-- ==== Sys2Proof/Machine/RegNames.lean ====
section
/-!
DEFINITION. The registers and fields of spec/04 to spec/22 by name: `A.<register>` is a register's address (R62, R63),
`F.<register>_<field>` one field of it. Index letters stand in the names as the spec writes them and become arguments.
-/

namespace Sys2Proof.Machine

/-- A named field: the address of its register's lowest word, bits `hi:lo`, and the distance to the complement
shadow (0: not critical). -/
structure Fld where
  addr : Nat
  hi : Nat
  lo : Nat
  sh : Nat
  deriving DecidableEq, Repr

namespace A
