/-- Registers of block PIL (R62), part 0. -/
def regsPIL0 : List RegDesc := [
  -- PIL_WCTL (04, R67)
  ⟨0xfffc, 1, 0x0, 1, 0x0, 1, 0x0,
    [⟨8, 8, .ro, 0, [], false, false⟩, ⟨6, 4, .rw, 0, [], false, false⟩, ⟨0, 0, .rw, 0, [], false, false⟩]⟩,
  -- PIL_Ln_CTL (09, R202)
  ⟨0x0, 32, 0x400, 1, 0x0, 1, 0x0,
    [⟨31, 31, .rwb, 0, [], false, false⟩, ⟨30, 30, .rwb, 0, [], false, false⟩, ⟨29, 29, .rwb, 0, [], false, false⟩,
     ⟨24, 20, .rwb, 7, [], false, false⟩, ⟨14, 12, .rwb, 7, [], false, false⟩, ⟨9, 8, .rwb, 1, [], false, false⟩]⟩,
  -- PIL_Ln_ACV (09, R202)
  ⟨0x4, 32, 0x400, 1, 0x0, 1, 0x0,
    [⟨31, 16, .rwb, 0x320, [(60, 800)], false, false⟩, ⟨15, 0, .rwb, 0x8fc, [(1000, 2770)], false, false⟩]⟩,
  -- PIL_Ln_PPCFG (09, R202)
  ⟨0x8, 32, 0x400, 1, 0x0, 1, 0x0,
    [⟨7, 0, .rwb, 0x1e, [], false, false⟩]⟩,
  -- PIL_Ln_DUTY (09, R202)
  ⟨0x10, 32, 0x400, 1, 0x0, 1, 0x0,
    [⟨31, 28, .ro, 0, [], false, false⟩, ⟨27, 27, .ro, 0, [], false, false⟩, ⟨24, 24, .ro, 0, [], false, false⟩,
     ⟨23, 12, .ro, 0, [], false, false⟩, ⟨10, 0, .ro, 0, [], false, false⟩]⟩,
  -- PIL_Ln_PLAT (09, R202)
  ⟨0x14, 32, 0x400, 1, 0x0, 1, 0x0,
    [⟨31, 16, .ro, 0, [], false, false⟩, ⟨15, 0, .ro, 0, [], false, false⟩]⟩,
  -- PIL_Ln_CPST (09, R202)
  ⟨0x18, 32, 0x400, 1, 0x0, 1, 0x0,
    [⟨23, 20, .ro, 7, [], false, false⟩, ⟨19, 16, .ro, 7, [], false, false⟩, ⟨7, 7, .ro, 0, [], false, false⟩,
     ⟨3, 0, .ro, 0, [], false, false⟩]⟩,
  -- PIL_Ln_PP (09, R202)
  ⟨0x1c, 32, 0x400, 1, 0x0, 1, 0x0,
    [⟨31, 28, .ro, 0, [], false, false⟩, ⟨15, 0, .ro, 0xffff, [], false, false⟩]⟩,
  -- PIL_Ln_SESS (09, R202)
  ⟨0x20, 32, 0x400, 1, 0x0, 1, 0x0,
    [⟨31, 24, .ro, 0, [], false, false⟩, ⟨23, 23, .ro, 0, [], false, false⟩, ⟨22, 22, .ro, 0, [], false, false⟩,
     ⟨21, 21, .ro, 0, [], false, false⟩, ⟨20, 18, .ro, 0, [], false, false⟩, ⟨17, 16, .ro, 0, [], false, false⟩,
     ⟨15, 14, .ro, 0, [], false, false⟩, ⟨4, 0, .ro, 0, [], false, false⟩]⟩,
  -- PIL_Ln_EVT (09, R202)
  ⟨0x24, 32, 0x400, 1, 0x0, 1, 0x0,
    [⟨31, 24, .ro, 0, [], false, false⟩, ⟨5, 5, .sqc, 0, [], false, false⟩, ⟨4, 4, .sqc, 0, [], false, false⟩,
     ⟨3, 3, .sqc, 0, [], false, false⟩, ⟨2, 2, .sqc, 0, [], false, false⟩, ⟨1, 1, .sqc, 0, [], false, false⟩,
     ⟨0, 0, .sqc, 0, [], false, false⟩]⟩,
  -- PIL_Ln_STEPT (09, R202)
  ⟨0x28, 32, 0x400, 1, 0x0, 1, 0x0,
    [⟨31, 0, .ro, 0, [], false, false⟩]⟩,
  -- PIL_Ln_CMD (09, R202)
  ⟨0x2c, 32, 0x400, 1, 0x0, 1, 0x0,
    [⟨2, 2, .w1p, 0, [], false, false⟩, ⟨1, 1, .w1p, 0, [], false, false⟩, ⟨0, 0, .w1p, 0, [], false, false⟩]⟩,
  -- PIL_Ln_SLAC (09, R202)
  ⟨0x30, 32, 0x400, 1, 0x0, 1, 0x0,
    [⟨31, 24, .ro, 0xff, [], false, false⟩, ⟨23, 16, .ro, 0xff, [], false, false⟩, ⟨11, 8, .ro, 0, [], false, false⟩,
     ⟨7, 4, .ro, 0, [], false, false⟩, ⟨3, 3, .ro, 0, [], false, false⟩, ⟨2, 2, .ro, 0, [], false, false⟩]⟩,
  -- PIL_Ln_EVMAC (09, R202)
  ⟨0x34, 32, 0x400, 1, 0x0, 2, 0x0,
    [⟨47, 0, .ro, 0, [], false, false⟩]⟩,
  -- PIL_Ln_AUTH (09, R202)
  ⟨0x3c, 32, 0x400, 1, 0x0, 1, 0x0,
    [⟨31, 28, .ro, 0, [], false, false⟩, ⟨27, 24, .ro, 0, [], false, false⟩, ⟨17, 16, .ro, 0, [], false, false⟩,
     ⟨15, 8, .ro, 0xff, [], false, false⟩]⟩,
  -- PIL_Ln_EVMAX (09, R202)
  ⟨0x40, 32, 0x400, 9, 0x4, 1, 0x0,
    [⟨31, 0, .ro, 0, [], false, false⟩]⟩,
  -- PIL_Ln_MDM (09, R202)
  ⟨0x70, 32, 0x400, 1, 0x0, 1, 0x0,
    [⟨31, 30, .ro, 0, [], false, false⟩, ⟨29, 28, .ro, 0, [], false, false⟩, ⟨15, 8, .ro, 0, [], false, false⟩]⟩,
  -- PIL_Ln_XCNTc (09, R202)
  ⟨0x10000, 32, 0x100, 64, 0x4, 1, 0x0,
    [⟨31, 31, .w1p, 0, [], false, false⟩, ⟨15, 0, .ro, 0, [], false, false⟩]⟩,
  -- PIL_THR0 (09, R203)
  ⟨0x8000, 1, 0x0, 1, 0x0, 1, 0x4000,
    [⟨31, 16, .rwb, 0x546, [], false, false⟩, ⟨15, 0, .rwb, 0x41a, [], false, false⟩]⟩,
  -- PIL_THR1 (09, R203)
  ⟨0x8004, 1, 0x0, 1, 0x0, 1, 0x4000,
    [⟨31, 16, .rwb, 0x2ee, [], false, false⟩, ⟨15, 0, .rwb, 0x1c2, [], false, false⟩]⟩,
  -- PIL_THR2 (09, R203)
  ⟨0x8008, 1, 0x0, 1, 0x0, 1, 0x4000,
    [⟨31, 16, .rwb, 0x96, [], false, false⟩, ⟨15, 0, .rwb, 0xff6a, [], false, false⟩]⟩,
  -- PIL_THR3 (09, R203)
  ⟨0x800c, 1, 0x0, 1, 0x0, 1, 0x4000,
    [⟨31, 16, .rwb, 0xfbe6, [], false, false⟩, ⟨15, 0, .rwb, 0xfaba, [], false, false⟩]⟩,
  -- PIL_CFG (09, R203)
  ⟨0x8010, 1, 0x0, 1, 0x0, 1, 0x0,
    [⟨31, 28, .rwb, 6, [], false, false⟩, ⟨27, 24, .rwb, 0, [], false, false⟩,
     ⟨23, 16, .rwb, 0x3c, [(10, 255)], false, false⟩, ⟨15, 12, .rwb, 3, [], false, false⟩,
     ⟨9, 8, .rwb, 2, [(0, 3)], false, false⟩, ⟨7, 4, .rwb, 5, [(1, 15)], false, false⟩,
     ⟨3, 0, .rwb, 3, [(1, 15)], false, false⟩]⟩,
  -- PIL_TMR0 (09, R203)
  ⟨0x8020, 1, 0x0, 1, 0x0, 1, 0x0,
    [⟨31, 16, .rwb, 0x78, [(10, 600)], false, false⟩, ⟨15, 8, .rwb, 0x32, [(20, 50)], false, false⟩,
     ⟨7, 0, .rwb, 0x3c, [(20, 120)], false, false⟩]⟩]

/-- Registers of block PIL (R62), part 1. -/
def regsPIL1 : List RegDesc := [
  -- PIL_TMR1 (09, R203)
  ⟨0x8024, 1, 0x0, 1, 0x0, 1, 0x0,
    [⟨31, 16, .rwb, 0x7d0, [(200, 5000)], false, false⟩, ⟨15, 8, .rwb, 0x28, [(10, 60)], false, false⟩,
     ⟨7, 0, .rwb, 7, [(3, 20)], false, false⟩]⟩,
  -- PIL_TMR2 (09, R203)
  ⟨0x8028, 1, 0x0, 1, 0x0, 1, 0x0,
    [⟨31, 16, .rwb, 0x12c, [(10, 3600)], false, false⟩, ⟨15, 8, .rwb, 0xa, [(2, 30)], false, false⟩,
     ⟨7, 0, .rwb, 3, [(1, 10)], false, false⟩]⟩,
  -- PIL_RDRk (09, R203)
  ⟨0x8040, 4, 0x4, 1, 0x0, 1, 0x0,
    [⟨31, 0, .rwb, 0, [], false, false⟩]⟩]

/-- Every register of block PIL. -/
def regsPIL : List RegDesc := regsPIL0 ++ regsPIL1

/-- Registers of block ALC (R62), part 0. -/
def regsALC0 : List RegDesc := [
  -- ALC_WCTL (04, R67)
  ⟨0xfffc, 1, 0x0, 1, 0x0, 1, 0x0,
    [⟨8, 8, .ro, 0, [], false, false⟩, ⟨6, 4, .rw, 0, [], false, false⟩, ⟨0, 0, .rw, 0, [], false, false⟩]⟩,
  -- ALC_CFG (11, R250)
  ⟨0x0, 1, 0x0, 1, 0x0, 1, 0x0,
    [⟨31, 20, .rwb, 0x258, [(10, 4095)], false, false⟩, ⟨19, 16, .rwb, 3, [(1, 15)], false, false⟩,
     ⟨15, 8, .rwb, 0xa, [(5, 50)], false, false⟩]⟩,
  -- ALC_VER (11, R250)
  ⟨0x4, 1, 0x0, 1, 0x0, 1, 0x0,
    [⟨31, 16, .ro, 0, [], false, false⟩, ⟨15, 0, .ro, 0, [], false, false⟩]⟩,
  -- ALC_RISE (11, R250)
  ⟨0x8, 1, 0x0, 1, 0x0, 1, 0x4000,
    [⟨31, 0, .rwb, 0xc350, [(1000, 1000000)], false, false⟩]⟩,
  -- ALC_ZPATHj (11, R250)
  ⟨0x10, 4, 0x4, 1, 0x0, 1, 0x0,
    [⟨31, 31, .ro, 0, [], false, false⟩, ⟨15, 0, .ro, 0, [], false, false⟩]⟩,
  -- ALC_ZLIMj (11, R250)
  ⟨0x20, 4, 0x8, 1, 0x0, 1, 0x4000,
    [⟨31, 0, .rwb, 0, [], false, false⟩]⟩,
  -- ALC_ZEXPj (11, R225)
  ⟨0x24, 4, 0x8, 1, 0x0, 1, 0x4000,
    [⟨31, 0, .rwb, 0, [], false, false⟩]⟩,
  -- ALC_STAT (11, R250)
  ⟨0x40, 1, 0x0, 1, 0x0, 1, 0x0,
    [⟨31, 24, .ro, 0, [], false, false⟩, ⟨23, 23, .sqc, 0, [], false, false⟩, ⟨22, 22, .sqc, 0, [], false, false⟩,
     ⟨21, 21, .sqc, 0, [], false, false⟩, ⟨20, 20, .sqc, 0, [], false, false⟩, ⟨19, 19, .sqc, 0, [], false, false⟩,
     ⟨15, 15, .ro, 0, [], false, false⟩, ⟨14, 14, .ro, 0, [], false, false⟩, ⟨8, 0, .ro, 0, [], false, false⟩]⟩,
  -- ALC_GDIG (11, R250)
  ⟨0x44, 1, 0x0, 1, 0x0, 1, 0x0,
    [⟨31, 0, .ro, 0, [], false, false⟩]⟩,
  -- ALC_TIME (11, R250)
  ⟨0x48, 1, 0x0, 1, 0x0, 1, 0x0,
    [⟨31, 16, .ro, 0, [], false, false⟩, ⟨15, 0, .ro, 0, [], false, false⟩]⟩,
  -- ALC_PLIM (11, R250)
  ⟨0x4c, 1, 0x0, 1, 0x0, 1, 0x0,
    [⟨31, 0, .ro, 0, [], false, false⟩]⟩,
  -- ALC_PEXP (11, R241)
  ⟨0x50, 1, 0x0, 1, 0x0, 1, 0x0,
    [⟨31, 0, .ro, 0, [], false, false⟩]⟩,
  -- ALC_AUXB (11, R250)
  ⟨0x60, 1, 0x0, 1, 0x0, 1, 0x4000,
    [⟨15, 0, .rwb, 0x78, [(10, 300)], false, false⟩]⟩,
  -- ALC_HEATB (11, R250)
  ⟨0x64, 1, 0x0, 1, 0x0, 1, 0x4000,
    [⟨15, 0, .rwb, 0x2ee, [(200, 800)], false, false⟩]⟩,
  -- ALC_COST (11, R250)
  ⟨0x68, 1, 0x0, 1, 0x0, 1, 0x4000,
    [⟨31, 24, .rwb, 0xb4, [], false, false⟩, ⟨23, 16, .rwb, 0x14, [], false, false⟩,
     ⟨15, 8, .rwb, 0x2d, [], false, false⟩, ⟨7, 0, .rwb, 0x19, [], false, false⟩]⟩,
  -- ALC_SQ (11, R250)
  ⟨0x6c, 1, 0x0, 1, 0x0, 1, 0x0,
    [⟨23, 16, .ro, 0, [], false, false⟩, ⟨7, 0, .ro, 0, [], false, false⟩]⟩,
  -- ALC_SWAIT (11, R250)
  ⟨0x70, 1, 0x0, 1, 0x0, 1, 0x0,
    [⟨31, 16, .ro, 0, [], false, false⟩, ⟨15, 0, .ro, 0, [], false, false⟩]⟩,
  -- ALC_SBOOK (11, R250)
  ⟨0x74, 1, 0x0, 1, 0x0, 1, 0x0,
    [⟨31, 16, .ro, 0, [], false, false⟩, ⟨15, 0, .ro, 0, [], false, false⟩]⟩,
  -- ALC_SCTL (11, R250)
  ⟨0x78, 1, 0x0, 1, 0x0, 1, 0x0,
    [⟨9, 8, .rwb, 0, [], false, false⟩, ⟨0, 0, .w1p, 0, [], false, false⟩]⟩,
  -- ALC_Ln_GRANT (11, R250)
  ⟨0x100, 32, 0x10, 1, 0x0, 1, 0x4000,
    [⟨31, 0, .ro, 0, [], false, false⟩]⟩,
  -- ALC_Ln_NEXT (11, R245)
  ⟨0x104, 32, 0x10, 1, 0x0, 1, 0x4000,
    [⟨31, 0, .ro, 0, [], false, false⟩]⟩,
  -- ALC_Ln_INFO (11, R250)
  ⟨0x108, 32, 0x10, 1, 0x0, 1, 0x0,
    [⟨31, 30, .ro, 0, [], false, false⟩, ⟨29, 29, .ro, 0, [], false, false⟩, ⟨28, 28, .ro, 0, [], false, false⟩,
     ⟨27, 27, .ro, 0, [], false, false⟩, ⟨26, 26, .ro, 0, [], false, false⟩, ⟨25, 25, .ro, 0, [], false, false⟩,
     ⟨24, 24, .ro, 0, [], false, false⟩]⟩,
  -- ALC_Ln_WAIT (11, R250)
  ⟨0x10c, 32, 0x10, 1, 0x0, 1, 0x0,
    [⟨31, 16, .ro, 0, [], false, false⟩, ⟨15, 0, .ro, 0, [], false, false⟩]⟩,
  -- ALC_GCAPg (11, R250)
  ⟨0x300, 16, 0x4, 1, 0x0, 1, 0x0,
    [⟨31, 31, .ro, 0, [], false, false⟩, ⟨27, 0, .ro, 0, [], false, false⟩]⟩]

/-- Registers of block ALC (R62), part 1. -/
def regsALC1 : List RegDesc := [
  -- ALC_MEMm (11, R250)
  ⟨0x1000, 256, 0x8, 1, 0x0, 2, 0x0,
    [⟨63, 32, .ro, 0, [], false, false⟩, ⟨18, 16, .ro, 0, [], false, false⟩, ⟨15, 0, .ro, 0, [], false, false⟩]⟩]

/-- Every register of block ALC. -/
def regsALC : List RegDesc := regsALC0 ++ regsALC1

########################################

* _Brief_:
State how many lines of the listing above include the string "namespace", with no words around the number.

* _Result for this task_:
2